▸ **Stored data**:
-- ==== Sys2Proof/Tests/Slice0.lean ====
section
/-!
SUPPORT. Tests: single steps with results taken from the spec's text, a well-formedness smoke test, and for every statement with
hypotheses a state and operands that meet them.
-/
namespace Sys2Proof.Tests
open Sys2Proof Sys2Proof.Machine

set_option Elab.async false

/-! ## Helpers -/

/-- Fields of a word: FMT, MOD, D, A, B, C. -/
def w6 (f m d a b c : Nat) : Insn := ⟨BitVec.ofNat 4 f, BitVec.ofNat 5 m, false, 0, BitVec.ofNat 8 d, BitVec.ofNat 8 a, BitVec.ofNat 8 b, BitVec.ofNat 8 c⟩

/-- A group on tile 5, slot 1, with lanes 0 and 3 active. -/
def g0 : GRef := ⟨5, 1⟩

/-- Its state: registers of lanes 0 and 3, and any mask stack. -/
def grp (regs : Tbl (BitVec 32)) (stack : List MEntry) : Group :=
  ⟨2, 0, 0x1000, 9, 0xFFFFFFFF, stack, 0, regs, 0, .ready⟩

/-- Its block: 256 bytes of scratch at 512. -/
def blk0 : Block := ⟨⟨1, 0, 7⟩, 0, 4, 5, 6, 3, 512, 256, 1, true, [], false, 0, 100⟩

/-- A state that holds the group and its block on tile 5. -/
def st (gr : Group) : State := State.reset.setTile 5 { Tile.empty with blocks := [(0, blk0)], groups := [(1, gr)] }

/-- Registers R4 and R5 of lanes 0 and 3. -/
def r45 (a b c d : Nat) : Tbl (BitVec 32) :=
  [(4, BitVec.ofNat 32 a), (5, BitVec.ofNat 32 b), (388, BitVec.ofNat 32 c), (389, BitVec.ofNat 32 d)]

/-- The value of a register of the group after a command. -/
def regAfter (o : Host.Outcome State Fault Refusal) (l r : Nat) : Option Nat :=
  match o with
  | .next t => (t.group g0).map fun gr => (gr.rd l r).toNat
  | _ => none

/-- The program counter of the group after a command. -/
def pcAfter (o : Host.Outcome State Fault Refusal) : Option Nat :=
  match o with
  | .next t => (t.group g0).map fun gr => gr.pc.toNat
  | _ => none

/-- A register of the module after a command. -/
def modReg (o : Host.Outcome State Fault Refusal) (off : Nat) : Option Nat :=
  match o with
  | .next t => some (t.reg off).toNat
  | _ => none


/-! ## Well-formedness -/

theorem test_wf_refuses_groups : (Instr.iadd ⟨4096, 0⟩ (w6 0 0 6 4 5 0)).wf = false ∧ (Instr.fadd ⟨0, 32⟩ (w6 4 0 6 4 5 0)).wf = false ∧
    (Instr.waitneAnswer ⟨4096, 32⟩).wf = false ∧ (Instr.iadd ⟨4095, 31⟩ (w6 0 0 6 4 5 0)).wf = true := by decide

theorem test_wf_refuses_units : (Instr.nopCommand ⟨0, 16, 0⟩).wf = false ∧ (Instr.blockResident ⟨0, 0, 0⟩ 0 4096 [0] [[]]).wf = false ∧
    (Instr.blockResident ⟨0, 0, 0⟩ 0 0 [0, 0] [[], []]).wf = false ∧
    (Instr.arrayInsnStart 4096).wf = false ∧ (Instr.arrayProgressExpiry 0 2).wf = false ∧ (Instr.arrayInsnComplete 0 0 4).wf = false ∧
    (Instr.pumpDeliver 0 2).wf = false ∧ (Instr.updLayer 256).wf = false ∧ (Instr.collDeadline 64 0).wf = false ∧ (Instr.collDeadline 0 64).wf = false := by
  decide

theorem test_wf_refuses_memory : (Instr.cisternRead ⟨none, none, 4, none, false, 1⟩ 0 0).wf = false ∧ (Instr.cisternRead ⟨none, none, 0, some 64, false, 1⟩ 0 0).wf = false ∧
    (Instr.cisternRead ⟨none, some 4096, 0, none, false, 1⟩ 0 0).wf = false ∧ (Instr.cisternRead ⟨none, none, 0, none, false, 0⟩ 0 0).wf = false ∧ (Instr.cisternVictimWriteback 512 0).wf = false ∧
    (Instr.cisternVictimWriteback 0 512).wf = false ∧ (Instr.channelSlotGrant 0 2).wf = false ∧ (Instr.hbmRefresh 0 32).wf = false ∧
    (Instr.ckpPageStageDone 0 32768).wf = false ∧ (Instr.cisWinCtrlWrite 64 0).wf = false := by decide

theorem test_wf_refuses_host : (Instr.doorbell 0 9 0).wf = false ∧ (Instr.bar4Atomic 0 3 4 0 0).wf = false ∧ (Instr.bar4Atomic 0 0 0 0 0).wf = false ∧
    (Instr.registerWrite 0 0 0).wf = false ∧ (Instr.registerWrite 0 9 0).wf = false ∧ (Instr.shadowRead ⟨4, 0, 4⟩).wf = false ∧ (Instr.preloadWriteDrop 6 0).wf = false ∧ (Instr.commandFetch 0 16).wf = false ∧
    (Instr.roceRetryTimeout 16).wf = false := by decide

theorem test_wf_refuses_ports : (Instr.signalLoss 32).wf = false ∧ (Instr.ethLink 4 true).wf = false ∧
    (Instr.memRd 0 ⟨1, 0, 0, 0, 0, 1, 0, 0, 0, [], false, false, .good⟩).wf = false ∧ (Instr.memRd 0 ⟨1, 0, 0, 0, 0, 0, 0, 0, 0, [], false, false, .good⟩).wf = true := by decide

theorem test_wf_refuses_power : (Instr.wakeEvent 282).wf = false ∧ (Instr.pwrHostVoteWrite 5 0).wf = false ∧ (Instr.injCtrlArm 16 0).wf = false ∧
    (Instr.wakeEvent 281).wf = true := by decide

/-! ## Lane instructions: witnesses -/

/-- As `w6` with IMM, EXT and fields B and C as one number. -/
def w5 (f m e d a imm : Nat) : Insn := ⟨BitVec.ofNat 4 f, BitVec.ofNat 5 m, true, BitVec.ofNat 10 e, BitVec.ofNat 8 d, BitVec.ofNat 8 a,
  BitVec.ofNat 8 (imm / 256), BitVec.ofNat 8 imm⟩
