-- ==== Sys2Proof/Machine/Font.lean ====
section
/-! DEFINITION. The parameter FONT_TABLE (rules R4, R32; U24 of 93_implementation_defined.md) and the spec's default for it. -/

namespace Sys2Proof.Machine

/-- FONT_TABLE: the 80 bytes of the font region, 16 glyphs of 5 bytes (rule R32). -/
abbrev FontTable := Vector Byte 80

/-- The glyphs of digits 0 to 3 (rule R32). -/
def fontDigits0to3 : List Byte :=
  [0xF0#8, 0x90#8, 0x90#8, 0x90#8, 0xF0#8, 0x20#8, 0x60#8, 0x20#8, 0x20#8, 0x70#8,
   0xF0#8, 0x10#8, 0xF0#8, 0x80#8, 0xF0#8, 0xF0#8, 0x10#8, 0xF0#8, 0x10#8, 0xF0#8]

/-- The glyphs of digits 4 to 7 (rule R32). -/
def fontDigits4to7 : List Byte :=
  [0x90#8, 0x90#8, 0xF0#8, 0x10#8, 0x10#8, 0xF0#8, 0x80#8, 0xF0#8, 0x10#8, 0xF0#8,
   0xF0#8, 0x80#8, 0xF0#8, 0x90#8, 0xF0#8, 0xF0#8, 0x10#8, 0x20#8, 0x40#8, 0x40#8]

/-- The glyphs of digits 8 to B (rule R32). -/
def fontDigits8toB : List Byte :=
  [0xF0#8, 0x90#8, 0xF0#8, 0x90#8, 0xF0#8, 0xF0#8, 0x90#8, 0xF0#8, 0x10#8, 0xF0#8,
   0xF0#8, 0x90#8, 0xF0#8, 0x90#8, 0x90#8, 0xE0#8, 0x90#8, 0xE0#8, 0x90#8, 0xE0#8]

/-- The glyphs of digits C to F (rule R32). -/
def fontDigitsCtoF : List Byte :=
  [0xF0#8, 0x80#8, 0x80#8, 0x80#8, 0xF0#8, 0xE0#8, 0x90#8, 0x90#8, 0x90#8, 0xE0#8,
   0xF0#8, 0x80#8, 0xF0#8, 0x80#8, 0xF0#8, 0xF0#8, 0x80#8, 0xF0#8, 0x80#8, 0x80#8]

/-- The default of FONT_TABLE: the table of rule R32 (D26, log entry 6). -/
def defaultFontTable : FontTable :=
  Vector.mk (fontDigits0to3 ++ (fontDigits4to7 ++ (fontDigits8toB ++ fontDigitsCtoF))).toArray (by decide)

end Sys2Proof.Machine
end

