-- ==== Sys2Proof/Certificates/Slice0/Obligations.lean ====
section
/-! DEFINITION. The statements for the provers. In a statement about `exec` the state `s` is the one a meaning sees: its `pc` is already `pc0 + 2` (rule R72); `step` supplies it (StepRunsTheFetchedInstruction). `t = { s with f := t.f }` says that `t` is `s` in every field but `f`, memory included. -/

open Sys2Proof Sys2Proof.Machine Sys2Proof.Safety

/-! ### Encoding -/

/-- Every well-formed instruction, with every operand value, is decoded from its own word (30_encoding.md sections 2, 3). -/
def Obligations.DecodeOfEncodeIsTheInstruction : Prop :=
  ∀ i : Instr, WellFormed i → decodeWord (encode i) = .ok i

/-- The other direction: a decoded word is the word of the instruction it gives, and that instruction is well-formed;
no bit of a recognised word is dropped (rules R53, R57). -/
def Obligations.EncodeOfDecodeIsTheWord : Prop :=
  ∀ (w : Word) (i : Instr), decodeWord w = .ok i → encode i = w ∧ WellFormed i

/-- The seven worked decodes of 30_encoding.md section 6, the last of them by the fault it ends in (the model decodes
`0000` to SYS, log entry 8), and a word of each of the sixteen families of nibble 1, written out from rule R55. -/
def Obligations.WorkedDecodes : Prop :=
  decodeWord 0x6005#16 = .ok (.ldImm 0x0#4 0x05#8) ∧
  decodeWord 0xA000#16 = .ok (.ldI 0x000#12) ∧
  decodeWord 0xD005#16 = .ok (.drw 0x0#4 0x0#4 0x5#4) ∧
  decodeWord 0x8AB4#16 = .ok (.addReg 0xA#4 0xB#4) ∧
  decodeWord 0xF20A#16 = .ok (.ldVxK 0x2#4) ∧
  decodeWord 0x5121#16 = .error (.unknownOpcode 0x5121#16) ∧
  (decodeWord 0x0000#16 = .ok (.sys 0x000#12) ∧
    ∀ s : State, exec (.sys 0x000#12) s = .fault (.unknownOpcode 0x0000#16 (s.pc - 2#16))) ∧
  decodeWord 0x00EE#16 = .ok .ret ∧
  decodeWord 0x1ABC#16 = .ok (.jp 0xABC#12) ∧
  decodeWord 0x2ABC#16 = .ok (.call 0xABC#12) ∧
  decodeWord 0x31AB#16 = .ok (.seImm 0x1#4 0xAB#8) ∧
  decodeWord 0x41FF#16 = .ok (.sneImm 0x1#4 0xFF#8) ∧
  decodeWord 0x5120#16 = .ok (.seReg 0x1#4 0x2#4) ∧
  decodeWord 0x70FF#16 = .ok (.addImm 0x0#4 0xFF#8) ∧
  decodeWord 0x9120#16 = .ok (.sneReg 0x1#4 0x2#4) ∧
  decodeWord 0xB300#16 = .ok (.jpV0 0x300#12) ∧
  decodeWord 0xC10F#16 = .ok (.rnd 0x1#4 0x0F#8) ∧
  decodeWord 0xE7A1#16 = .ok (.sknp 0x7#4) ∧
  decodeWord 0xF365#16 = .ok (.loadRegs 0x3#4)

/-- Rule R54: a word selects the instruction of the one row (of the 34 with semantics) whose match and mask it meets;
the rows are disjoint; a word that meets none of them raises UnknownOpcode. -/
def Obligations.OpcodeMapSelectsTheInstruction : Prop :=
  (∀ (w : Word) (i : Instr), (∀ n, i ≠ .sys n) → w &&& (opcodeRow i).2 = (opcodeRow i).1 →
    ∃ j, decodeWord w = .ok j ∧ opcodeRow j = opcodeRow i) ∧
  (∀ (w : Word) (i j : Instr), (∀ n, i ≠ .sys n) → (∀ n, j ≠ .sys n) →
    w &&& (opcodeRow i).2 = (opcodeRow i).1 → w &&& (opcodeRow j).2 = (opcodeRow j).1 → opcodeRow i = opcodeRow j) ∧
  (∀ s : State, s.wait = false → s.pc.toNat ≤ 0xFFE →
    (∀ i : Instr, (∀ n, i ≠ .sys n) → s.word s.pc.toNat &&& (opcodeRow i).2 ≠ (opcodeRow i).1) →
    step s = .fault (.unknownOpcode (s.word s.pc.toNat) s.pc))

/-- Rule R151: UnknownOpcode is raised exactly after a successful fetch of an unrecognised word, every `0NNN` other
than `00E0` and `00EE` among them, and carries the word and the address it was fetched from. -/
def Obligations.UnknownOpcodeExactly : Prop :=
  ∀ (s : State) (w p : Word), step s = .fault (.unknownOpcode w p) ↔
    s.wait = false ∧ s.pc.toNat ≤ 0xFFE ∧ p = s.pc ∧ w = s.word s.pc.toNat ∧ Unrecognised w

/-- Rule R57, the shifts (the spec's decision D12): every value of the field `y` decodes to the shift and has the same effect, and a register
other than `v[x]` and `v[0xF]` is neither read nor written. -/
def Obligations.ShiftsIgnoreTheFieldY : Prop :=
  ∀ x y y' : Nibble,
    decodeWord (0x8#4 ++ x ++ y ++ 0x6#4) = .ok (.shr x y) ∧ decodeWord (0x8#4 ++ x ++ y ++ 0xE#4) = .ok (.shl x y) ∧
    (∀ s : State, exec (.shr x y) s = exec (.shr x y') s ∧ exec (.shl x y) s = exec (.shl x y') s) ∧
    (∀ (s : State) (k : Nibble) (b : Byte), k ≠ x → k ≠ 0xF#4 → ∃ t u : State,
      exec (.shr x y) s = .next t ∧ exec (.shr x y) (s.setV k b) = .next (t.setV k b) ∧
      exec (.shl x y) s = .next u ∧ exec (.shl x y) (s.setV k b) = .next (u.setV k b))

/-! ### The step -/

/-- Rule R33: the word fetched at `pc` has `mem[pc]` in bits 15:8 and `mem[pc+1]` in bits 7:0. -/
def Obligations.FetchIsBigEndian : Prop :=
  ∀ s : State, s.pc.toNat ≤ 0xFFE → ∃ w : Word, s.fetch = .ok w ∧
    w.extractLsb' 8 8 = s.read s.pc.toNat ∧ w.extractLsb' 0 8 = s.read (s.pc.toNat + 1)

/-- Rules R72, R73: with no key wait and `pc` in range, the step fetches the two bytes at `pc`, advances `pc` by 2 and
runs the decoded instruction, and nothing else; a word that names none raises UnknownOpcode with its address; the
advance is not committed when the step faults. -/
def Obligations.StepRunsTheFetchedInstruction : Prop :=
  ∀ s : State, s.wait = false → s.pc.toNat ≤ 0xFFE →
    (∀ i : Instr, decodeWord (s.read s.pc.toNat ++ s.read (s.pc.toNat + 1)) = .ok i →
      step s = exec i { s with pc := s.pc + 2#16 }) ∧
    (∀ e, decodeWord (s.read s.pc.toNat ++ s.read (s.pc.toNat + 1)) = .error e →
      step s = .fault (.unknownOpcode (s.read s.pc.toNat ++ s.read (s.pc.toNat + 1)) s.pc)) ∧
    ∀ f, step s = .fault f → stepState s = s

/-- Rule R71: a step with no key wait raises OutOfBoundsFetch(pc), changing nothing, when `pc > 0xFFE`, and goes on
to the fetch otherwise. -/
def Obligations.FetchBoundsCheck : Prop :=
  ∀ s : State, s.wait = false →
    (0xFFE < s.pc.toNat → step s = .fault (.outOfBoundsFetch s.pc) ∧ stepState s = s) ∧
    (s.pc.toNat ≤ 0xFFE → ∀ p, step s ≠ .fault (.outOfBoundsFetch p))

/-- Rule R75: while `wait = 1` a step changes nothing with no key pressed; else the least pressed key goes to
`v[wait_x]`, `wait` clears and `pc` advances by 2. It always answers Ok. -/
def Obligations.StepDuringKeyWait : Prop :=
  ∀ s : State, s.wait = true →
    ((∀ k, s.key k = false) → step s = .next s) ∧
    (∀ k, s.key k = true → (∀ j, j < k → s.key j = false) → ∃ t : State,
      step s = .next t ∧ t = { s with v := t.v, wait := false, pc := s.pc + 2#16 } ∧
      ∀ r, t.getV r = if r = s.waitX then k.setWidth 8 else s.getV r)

▸ **Exercise**:
In the entries above, restate word for word the lines between the one holding "end Sys2Proof.Machine" and the one holding "decodeWord 0xF20A#16 = .ok (.ldVxK 0x2#4) ∧", inclusive, and nothing besides.

▸ **Result for this task**:
end Sys2Proof.Machine
end

-- ==== Sys2Proof/Certificates/Slice0/Obligations.lean ====
section
/-! DEFINITION. The statements for the provers. In a statement about `exec` the state `s` is the one a meaning sees: its `pc` is already `pc0 + 2` (rule R72); `step` supplies it (StepRunsTheFetchedInstruction). `t = { s with f := t.f }` says that `t` is `s` in every field but `f`, memory included. -/

open Sys2Proof Sys2Proof.Machine Sys2Proof.Safety

/-! ### Encoding -/

/-- Every well-formed instruction, with every operand value, is decoded from its own word (30_encoding.md sections 2, 3). -/
def Obligations.DecodeOfEncodeIsTheInstruction : Prop :=
  ∀ i : Instr, WellFormed i → decodeWord (encode i) = .ok i

/-- The other direction: a decoded word is the word of the instruction it gives, and that instruction is well-formed;
no bit of a recognised word is dropped (rules R53, R57). -/
def Obligations.EncodeOfDecodeIsTheWord : Prop :=
  ∀ (w : Word) (i : Instr), decodeWord w = .ok i → encode i = w ∧ WellFormed i

/-- The seven worked decodes of 30_encoding.md section 6, the last of them by the fault it ends in (the model decodes
`0000` to SYS, log entry 8), and a word of each of the sixteen families of nibble 1, written out from rule R55. -/
def Obligations.WorkedDecodes : Prop :=
  decodeWord 0x6005#16 = .ok (.ldImm 0x0#4 0x05#8) ∧
  decodeWord 0xA000#16 = .ok (.ldI 0x000#12) ∧
  decodeWord 0xD005#16 = .ok (.drw 0x0#4 0x0#4 0x5#4) ∧
  decodeWord 0x8AB4#16 = .ok (.addReg 0xA#4 0xB#4) ∧
  decodeWord 0xF20A#16 = .ok (.ldVxK 0x2#4) ∧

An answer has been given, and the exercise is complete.